» Requirement
From the records below, copy out exactly the lines from the one containing "64-byte block. -/" to the one containing "List.zipWith Nat.xor v", both included. Add nothing else.

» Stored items
-- ==== Sys2Proof/Machine/Crypto.lean ====
section
/-! DEFINITION. The published algorithms that the spec names (00 R404, 08 R191, 15 R347, 16 R367): CRC-64/ECMA,
CRC-32C, SM3, SM4 in counter mode and in GCM, and SM2. -/

namespace Sys2Proof.Machine

/-! ### CRCs -/

/-- One bit of a CRC-64 register, most significant bit first. -/
def crc64Bit (r : Nat) : Nat :=
  if r / 2 ^ 63 % 2 = 1 then Nat.xor (r * 2 % 2 ^ 64) 0x42F0E1EBA9EA3693 else r * 2 % 2 ^ 64

/-- CRC-64/ECMA with the parameters of R404. -/
def crc64 (bs : List Byte) : Nat :=
  bs.foldl (fun r b => (List.range 8).foldl (fun r _ => crc64Bit r) (Nat.xor r (b.toNat * 2 ^ 56))) 0

/-- CRC-32C, reflected, with initial value and final XOR of ones (15 R347). -/
def crc32c (bs : List Byte) : Nat :=
  Nat.xor 0xFFFFFFFF (bs.foldl (fun r b =>
    (List.range 8).foldl (fun r _ => if r % 2 = 1 then Nat.xor (r / 2) 0x82F63B78 else r / 2) (Nat.xor r b.toNat))
    0xFFFFFFFF)

/-! ### Big-endian numbers of the SM algorithms -/

/-- The number whose most significant byte stands first. -/
def beNat (bs : List Byte) : Nat := bs.foldl (fun n b => 256 * n + b.toNat) 0

/-- The n low bytes of a number, most significant first. -/
def beBytes (n v : Nat) : List Byte := (leBytes n v).reverse

/-- Rotation of a 32-bit number to the left. -/
def rol32 (x n : Nat) : Nat := x * 2 ^ (n % 32) % 2 ^ 32 + x / 2 ^ (32 - n % 32)

/-! ### SM3 -/

def sm3P0 (x : Nat) : Nat := Nat.xor (Nat.xor x (rol32 x 9)) (rol32 x 17)
def sm3P1 (x : Nat) : Nat := Nat.xor (Nat.xor x (rol32 x 15)) (rol32 x 23)

/-- The message expanded to 68 words. -/
def sm3Expand (w : Array Nat) : Array Nat :=
  (List.range 52).foldl (fun w i =>
    let j := i + 16
    let a := Nat.xor (Nat.xor (w.getD (j - 16) 0) (w.getD (j - 9) 0)) (rol32 (w.getD (j - 3) 0) 15)
    w.push (Nat.xor (Nat.xor (sm3P1 a) (rol32 (w.getD (j - 13) 0) 7)) (w.getD (j - 6) 0))) w

/-- One round on the eight registers. -/
def sm3Round (w : Array Nat) (v : List Nat) (j : Nat) : List Nat :=
  match v with
  | [a, b, c, d, e, f, g, h] =>
    let tj := if j < 16 then 0x79CC4519 else 0x7A879D8A
    let ss1 := rol32 ((rol32 a 12 + e + rol32 tj j) % 2 ^ 32) 7
    let ss2 := Nat.xor ss1 (rol32 a 12)
    let ff := if j < 16 then Nat.xor (Nat.xor a b) c else Nat.lor (Nat.lor (Nat.land a b) (Nat.land a c)) (Nat.land b c)
    let gg := if j < 16 then Nat.xor (Nat.xor e f) g else Nat.lor (Nat.land e f) (Nat.land (Nat.xor e 0xFFFFFFFF) g)
    let tt1 := (ff + d + ss2 + Nat.xor (w.getD j 0) (w.getD (j + 4) 0)) % 2 ^ 32
    let tt2 := (gg + h + ss1 + w.getD j 0) % 2 ^ 32
    [tt1, a, rol32 b 9, c, sm3P0 tt2, e, rol32 f 19, g]
  | _ => v

/-- Compresses one 64-byte block. -/
def sm3Block (v : List Nat) (b : List Byte) : List Nat :=
  let w := sm3Expand ((List.range 16).foldl (fun a i => a.push (beNat ((b.drop (4 * i)).take 4))) #[])
  List.zipWith Nat.xor v ((List.range 64).foldl (sm3Round w) v)

def sm3Blocks : Nat → List Nat → List Byte → List Nat
  | 0, v, _ => v
  | k + 1, v, b => sm3Blocks k (sm3Block v (b.take 64)) (b.drop 64)

/-- SM3 of a byte string. -/
def sm3 (m : List Byte) : List Byte :=
  let z := (119 - m.length % 64) % 64
  let p := m ++ 0x80#8 :: List.replicate z 0 ++ beBytes 8 (8 * m.length)
  (sm3Blocks (p.length / 64)
    [0x7380166F, 0x4914B2B9, 0x172442D7, 0xDA8A0600, 0xA96F30BC, 0x163138AA, 0xE38DEE4D, 0xB0FB0E4E] p).flatMap (beBytes 4)

/-- A digest as a 256-bit number whose byte 0 is the first (least significant) byte of the string. -/
def digestOf (m : List Byte) : BitVec 256 := BitVec.ofNat 256 (leNat (sm3 m))

/-! ### SM4 -/

/-- The S-box, its byte 0 most significant. -/
def sm4Sbox : Nat :=
  0xd690e9fecce13db716b614c228fb2c052b679a762abe04c3aa441326498606999c4250f491ef987a33540b43edcfac62e4b31ca9c908e89580df94fa758f3fa64707a7fcf37317ba83593c19e6854fa8686b81b27164da8bf8eb0f4b70569d351e240e5e6358d1a225227c3b01217887d40046579fd327524c3602e7a0c4c89eeabf8ad240c738b5a3f7f2cef96115a1e0ae5da49b341a55ad933230f58cb1e31df6e22e8266ca60c02923ab0d534e6fd5db3745defd8e2f03ff6a726d6c5b518d1baf92bbddbc7f11d95c411f105ad80ac13188a5cd7bbd2d74d012b8e5b4b08969974a0c96777e65b9f109c56ec68418f07dec3adc4d2079ee5f3ed7cb3948

def sm4S (x : Nat) : Nat := sm4Sbox / 2 ^ (8 * (255 - x)) % 256

/-- The S-box on the four bytes of a word. -/
def sm4Tau (x : Nat) : Nat :=
  (List.range 4).foldl (fun n i => n + sm4S (x / 2 ^ (8 * i) % 256) * 2 ^ (8 * i)) 0

def sm4L (b : Nat) : Nat := Nat.xor (Nat.xor (Nat.xor b (rol32 b 2)) (Nat.xor (rol32 b 10) (rol32 b 18))) (rol32 b 24)
def sm4L' (b : Nat) : Nat := Nat.xor (Nat.xor b (rol32 b 13)) (rol32 b 23)

/-- The constant CK of a round: bytes (4i + j)·7 mod 256, the first most significant. -/
def sm4Ck (i : Nat) : Nat := (List.range 4).foldl (fun n j => 256 * n + (4 * i + j) * 7 % 256) 0

/-- One step of four words under a round function. -/
def sm4Step (f : Nat → Nat) (k : Nat) : List Nat → List Nat
  | [a, b, c, d] => [b, c, d, Nat.xor a (f (Nat.xor (Nat.xor b c) (Nat.xor d k)))]
  | v => v

/-- The 32 round keys of a 16-byte key. -/
def sm4Keys (key : List Byte) : List Nat :=
  let v0 := List.zipWith Nat.xor ((List.range 4).map (fun i => beNat ((key.drop (4 * i)).take 4)))
    [0xA3B1BAC6, 0x56AA3350, 0x677D9197, 0xB27022DC]
  ((List.range 32).foldl (fun (p : List Nat × List Nat) i =>
    let v := sm4Step (fun x => sm4L' (sm4Tau x)) (sm4Ck i) p.1
    (v, p.2 ++ [v.getD 3 0])) (v0, [])).2

/-- SM4 of one 16-byte block under round keys. -/
def sm4Block (rk : List Nat) (b : List Byte) : List Byte :=
  let v0 := (List.range 4).map (fun i => beNat ((b.drop (4 * i)).take 4))
  ((rk.foldl (fun v k => sm4Step (fun x => sm4L (sm4Tau x)) k v) v0).reverse).flatMap (beBytes 4)

def xorBytes (a b : List Byte) : List Byte := List.zipWith (fun x y => x ^^^ y) a b

/-- n blocks of 16 bytes of a list. -/
def blocks16 (n : Nat) (b : List Byte) : List (List Byte) := (List.range n).map (fun i => (b.drop (16 * i)).take 16)

/-! ### GCM with a 96-bit IV -/

/-- Multiplication in the field of GCM, bit 0 of the standard being bit 127 here. -/
def gmul (x y : Nat) : Nat :=
  ((List.range 128).foldl (fun (p : Nat × Nat) i =>
    let z := if x / 2 ^ (127 - i) % 2 = 1 then Nat.xor p.1 p.2 else p.1
    (z, if p.2 % 2 = 1 then Nat.xor (p.2 / 2) (0xE1 * 2 ^ 120) else p.2 / 2)) (0, y)).1

/-- GHASH of the padded additional data, the padded ciphertext and their lengths. -/
def ghash (h : Nat) (aad c : List Byte) : Nat :=
  let pad := fun (b : List Byte) => b ++ List.replicate ((16 - b.length % 16) % 16) 0
  let all := pad aad ++ pad c ++ beBytes 8 (8 * aad.length) ++ beBytes 8 (8 * c.length)
  (blocks16 (all.length / 16) all).foldl (fun y b => gmul (Nat.xor y (beNat b)) h) 0

/-- A counter block: the 12-byte IV and a 32-bit count. -/
def gcmCtr (iv : List Byte) (n : Nat) : List Byte := iv.take 12 ++ beBytes 4 n

/-- GCM's keystream applied to data from its block `i` on. -/
def gcmCrypt (key iv : List Byte) (i : Nat) (d : List Byte) : List Byte :=
  let rk := sm4Keys key
  xorBytes d ((List.range ((d.length + 15) / 16)).flatMap (fun j => sm4Block rk (gcmCtr iv (2 + i + j))))

/-- GCM's 16-byte tag over additional data and ciphertext. -/
def gcmTag (key iv aad c : List Byte) : List Byte :=
  let rk := sm4Keys key
  let h := beNat (sm4Block rk (List.replicate 16 0))
  xorBytes (beBytes 16 (ghash h aad c)) (sm4Block rk (gcmCtr iv 1))

/-! ### SM2 -/

abbrev sm2P : Nat := 0xFFFFFFFEFFFFFFFFFFFFFFFFFFFFFFFFFFFFFFFF00000000FFFFFFFFFFFFFFFF
abbrev sm2A : Nat := 0xFFFFFFFEFFFFFFFFFFFFFFFFFFFFFFFFFFFFFFFF00000000FFFFFFFFFFFFFFFC
abbrev sm2B : Nat := 0x28E9FA9E9D9F5E344D5A9E4BCF6509A7F39789F515AB8F92DDBCBD414D940E93
abbrev sm2N : Nat := 0xFFFFFFFEFFFFFFFFFFFFFFFFFFFFFFFF7203DF6B21C6052B53BBF40939D54123
abbrev sm2Gx : Nat := 0x32C4AE2C1F1981195F9904466A39C9948FE30BBFF2660BE1715A4589334C74C7
abbrev sm2Gy : Nat := 0xBC3736A2F4F6779C59BDCEE36B692153D0A9877CC62A474002DF32E52139F0A0

/-- A power modulo m by squaring. -/
def powMod (m : Nat) : Nat → Nat → Nat → Nat
  | 0, _, _ => 1
  | k + 1, b, e => if e = 0 then 1 else
      let r := powMod m k (b * b % m) (e / 2)
      if e % 2 = 1 then r * b % m else r

/-- The inverse modulo a prime. -/
def invMod (m x : Nat) : Nat := powMod m 256 (x % m) (m - 2)

/-- A point of the curve; none is the point at infinity. -/
abbrev Point := Option (Nat × Nat)

def sm2Add : Point → Point → Point
  | none, q => q
  | p, none => p
  | some (x1, y1), some (x2, y2) =>
    if x1 = x2 ∧ (y1 + y2) % sm2P = 0 then none
    else
      let l := if x1 = x2 then (3 * x1 * x1 + sm2A) * invMod sm2P (2 * y1) % sm2P
        else (y2 + sm2P - y1) * invMod sm2P (x2 + sm2P - x1) % sm2P
      let x3 := (l * l + 2 * sm2P - x1 - x2) % sm2P
      some (x3, (l * (x1 + sm2P - x3) + sm2P - y1) % sm2P)

/-- A multiple of a point. -/
def sm2Mul (k : Nat) (p : Point) : Point :=
  (List.range 256).foldl (fun r i =>
    let d := sm2Add r r
    if k / 2 ^ (255 - i) % 2 = 1 then sm2Add d p else d) none

def sm2G : Point := some (sm2Gx, sm2Gy)

/-- Whether a point lies on the curve. -/
def sm2OnCurve (x y : Nat) : Bool :=
  x < sm2P && y < sm2P && (y * y) % sm2P == (x * x * x + sm2A * x + sm2B) % sm2P

/-- The hash Z of an identifier and a public key. -/
def sm2Z (id : List Byte) (x y : Nat) : List Byte :=
  sm3 (beBytes 2 (8 * id.length) ++ id ++ [sm2A, sm2B, sm2Gx, sm2Gy, x, y].flatMap (beBytes 32))

/-- The number e that a signature over a message signs. -/
def sm2E (id : List Byte) (x y : Nat) (m : List Byte) : Nat := beNat (sm3 (sm2Z id x y ++ m))

/-- The signature (r, s), 64 bytes, under a private key with the nonce k. -/
def sm2Sign (id : List Byte) (d k : Nat) (m : List Byte) : List Byte :=
  match sm2Mul d sm2G with
  | none => List.replicate 64 0
  | some (px, py) =>
    match sm2Mul k sm2G with
    | none => List.replicate 64 0
    | some (x1, _) =>
      let r := (sm2E id px py m + x1) % sm2N
      let s := invMod sm2N (1 + d) * (k + sm2N * sm2N - r * d % sm2N) % sm2N
      beBytes 32 r ++ beBytes 32 s

/-- Whether a signature verifies under a public key. -/
def sm2Verify (id : List Byte) (x y : Nat) (m sig : List Byte) : Bool :=
  let r := beNat (sig.take 32)
  let s := beNat ((sig.drop 32).take 32)
  let t := (r + s) % sm2N
  if r = 0 ∨ sm2N ≤ r ∨ s = 0 ∨ sm2N ≤ s ∨ t = 0 ∨ sm2OnCurve x y = false then false
  else
    match sm2Add (sm2Mul s sm2G) (sm2Mul t (some (x, y))) with
    | none => false
    | some (x1, _) => (sm2E id x y m + x1) % sm2N == r

/-- The key stream of SM2 encryption. -/
def sm2Kdf (z : List Byte) (n : Nat) : List Byte :=
  ((List.range ((n + 31) / 32)).flatMap (fun i => sm3 (z ++ beBytes 4 (i + 1)))).take n

/-- Decrypts C1 (65 bytes), C3 (32 bytes), C2; none where it does not verify. -/
def sm2Decrypt (d : Nat) (c : List Byte) : Option (List Byte) :=
  let x := beNat ((c.drop 1).take 32)
  let y := beNat ((c.drop 33).take 32)
  let c3 := (c.drop 65).take 32
  let c2 := c.drop 97
  if c.headD 0 ≠ 4 ∨ sm2OnCurve x y = false then none
  else
    match sm2Mul d (some (x, y)) with
    | none => none
    | some (x2, y2) =>
      let m := xorBytes c2 (sm2Kdf (beBytes 32 x2 ++ beBytes 32 y2) c2.length)
      if sm3 (beBytes 32 x2 ++ m ++ beBytes 32 y2) = c3 then some m else none

end Sys2Proof.Machine
end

» Final answer
/-- Compresses one 64-byte block. -/
def sm3Block (v : List Nat) (b : List Byte) : List Nat :=
  let w := sm3Expand ((List.range 16).foldl (fun a i => a.push (beNat ((b.drop (4 * i)).take 4))) #[])
  List.zipWith Nat.xor v ((List.range 64).foldl (sm3Round w) v)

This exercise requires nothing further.